That fix didn't solve the NPE.  I still get the following stacktrace  
when I have deletedPkQuery="select concat('board-',board_id) from  
boards where deleted = 'Y'".   I presume it's looking for the pk  
column (board_id in my case) in the results of the deletedPkQuery.

SEVERE: Delta Import Failed
java.lang.NullPointerException
	at  
org 
.apache.solr.handler.dataimport.SolrWriter.deleteDoc(SolrWriter.java:83)
	at  
org 
.apache.solr.handler.dataimport.DocBuilder.deleteAll(DocBuilder.java: 
289)
	at  
org.apache.solr.handler.dataimport.DocBuilder.doDelta(DocBuilder.java: 
247)
	at  
org.apache.solr.handler.dataimport.DocBuilder.execute(DocBuilder.java: 
159)
	at  
org 
.apache 
.solr.handler.dataimport.DataImporter.doDeltaImport(DataImporter.java: 
337)

I changed to deletedPkQuery="select concat('board-',board_id) as  
board_id from boards where deleted = 'Y'" and got no NPE, but I also  
still haven't been able to get DIH to properly remove Solr documents  
that have been flagged as deleted in the database.

	Erik



Re: pk vs. uniqueKey with DIH delta-import

Posted by Lance Norskog <go...@gmail.com>.
https://issues.apache.org/jira/browse/SOLR-1191

describes a different problem but I think his Ali's solution applies here.

I tried 'select concat("",id) from table' and this also had the same
exception. I can't test now, but I think this is the solution:

select concat("prefix",id) AS ID

The JDBC code may be hunting for "id" as a return from the query instead of
just accepting a return with an unnamed value?

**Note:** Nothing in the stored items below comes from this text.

-- ==== Sys2Proof/Machine/Ops.lean ====
section
/-! DEFINITION. The shared operations: time, free values, counters, vectors, host memory, events, ring messages, response records and
the completion of commands. -/

namespace Sys2Proof.Machine

/-! Statuses of R401. -/

/-- OK. -/
abbrev stOk : Nat := 0x0000
/-- ACCEPTED. -/
abbrev stAccepted : Nat := 0x0001
/-- BAD_OPCODE. -/
abbrev stBadOpcode : Nat := 0x0010
/-- BAD_PARAM. -/
abbrev stBadParam : Nat := 0x0011
/-- BAD_STATE. -/
abbrev stBadState : Nat := 0x0012
/-- BAD_CRC. -/
abbrev stBadCrc : Nat := 0x0013
/-- BUSY. -/
abbrev stBusy : Nat := 0x0020
/-- FLUSHED. -/
abbrev stFlushed : Nat := 0x0021
/-- ENTROPY. -/
abbrev stEntropy : Nat := 0x0030
/-- AUTH_FAIL. -/
abbrev stAuthFail : Nat := 0x0031
/-- UNREACHABLE. -/
abbrev stUnreachable : Nat := 0x0040
/-- OUTCOME_UNKNOWN. -/
abbrev stOutcomeUnknown : Nat := 0x0041
/-- THERMAL. -/
abbrev stThermal : Nat := 0x0050
/-- SUPPLY. -/
abbrev stSupply : Nat := 0x0051
/-- NOT_READY. -/
abbrev stNotReady : Nat := 0x0052

/-- One millisecond in ns. -/
abbrev msNs : Nat := 1000000
/-- One second in ns. -/
abbrev secNs : Nat := 1000000000

/-! Free values. -/

/-- A natural number below `n` that the manual leaves open at point `p`; the count of questions advances. -/
def drawNat (p n : Nat) (s : State) : Nat × State := (Config.freeNat p s.free % n, { s with free := s.free + 1 })

/-- A choice that the manual leaves open at point `p`. -/
def drawBool (p : Nat) (s : State) : Bool × State := (Config.freeBool p s.free, { s with free := s.free + 1 })

/-- `n` bytes that the manual leaves open at point `p`. -/
def drawBytes (p n : Nat) (s : State) : List Byte × State :=
  ((List.range n).map fun i => BitVec.ofNat 8 (Config.freeNat p (s.free + i)), { s with free := s.free + n })

/-! Counters (R427 to R429). -/

/-- The message of a vector can be sent (R414): enabled, neither the function nor the vector masked, Bus Master Enable set. [log 27 DEDUCED] -/
def vectorOpen (v : Nat) (s : State) : Bool :=
  s.pcie.msixEnable && s.pcie.busMaster && !s.pcie.msixMask && !(tget {} s.pcie.msix v).ctrl.testBit 0

/-- A message-signalled vector: sent when its path is open, else its pending bit is set (R414). -/
def signalVector (v : Nat) (s : State) : State :=
  if vectorOpen v s then
    { s with pcie := { s.pcie with sent := tupd 0 s.pcie.sent v (· + 1) } }
  else { s with pcie := { s.pcie with pba := setBit s.pcie.pba v true } }

/-- Counter `i` counts `n` more, without the chain: its value wraps at 2^48 and OVF and vector 20 follow (R429). -/
def countOwn (i n : Nat) (s : State) : State :=
  let v := tget 0 s.cnt.val i + n
  let s1 := { s with cnt := { s.cnt with val := tset 0 s.cnt.val i (v % 2 ^ 48) } }
  if v < 2 ^ 48 then s1
  else
    let s2 := { s1 with cnt := { s1.cnt with ovf := setBit s1.cnt.ovf i true } }
    if (tget {} s.cnt.cfg i).irq then signalVector 20 s2 else s2

/-- Counter `i` counts `n` more; a wrap of the low counter of a chained pair increments the high counter (R428, R429). -/
def countOne (i n : Nat) (s : State) : State :=
  let wraps := (tget 0 s.cnt.val i + n) / 2 ^ 48
  let s1 := countOwn i n s
  let h := tget {} s.cnt.cfg (i + 1)
  if wraps = 0 || i % 2 = 1 || !(h.chain && h.enable) then s1 else countOwn (i + 1) wraps s1

/-- The running window of a bandwidth port takes `n` bytes in or out (R430). -/
def countWindow (source port n : Nat) (s : State) : State :=
  if tget 0 s.cnt.bwWin port = 0 then s
  else if source = 0x09 then { s with cnt := { s.cnt with bwAccIn := tupd 0 s.cnt.bwAccIn port (· + n) } }
  else if source = 0x0A then { s with cnt := { s.cnt with bwAccOut := tupd 0 s.cnt.bwAccOut port (· + n) } }
  else s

On Thu, Jun 18, 2009 at 6:35 AM, Erik Hatcher <er...@ehatchersolutions.com>wrote:

>
> On Jun 18, 2009, at 4:51 AM, Noble Paul നോബിള്‍ नोब्ळ् wrote:
>
>  apparently the row return a null 'board_id'
>>
>
> I replied "No" earlier, but of course you're right here.  The
> deletedPkQuery I originally used was not returning a board_id column.  And
> even if it did, that isn't the uniqueKey (id field) value.
>
> What about having the results of the deletedPkQuery run through the same
> transformation process that indexing would, only for the field that matches
> Solr's uniqueKey setting would be necessary??
>
>        Erik
>
>


-- 
Lance Norskog
goksron@gmail.com
650-922-8831 (US)

Re: pk vs. uniqueKey with DIH delta-import

Posted by Erik Hatcher <er...@ehatchersolutions.com>.
On Jun 18, 2009, at 4:51 AM, Noble Paul നോബിള്‍  
नोब्ळ् wrote:

> apparently the row return a null 'board_id'

I replied "No" earlier, but of course you're right here.  The  
deletedPkQuery I originally used was not returning a board_id column.   
And even if it did, that isn't the uniqueKey (id field) value.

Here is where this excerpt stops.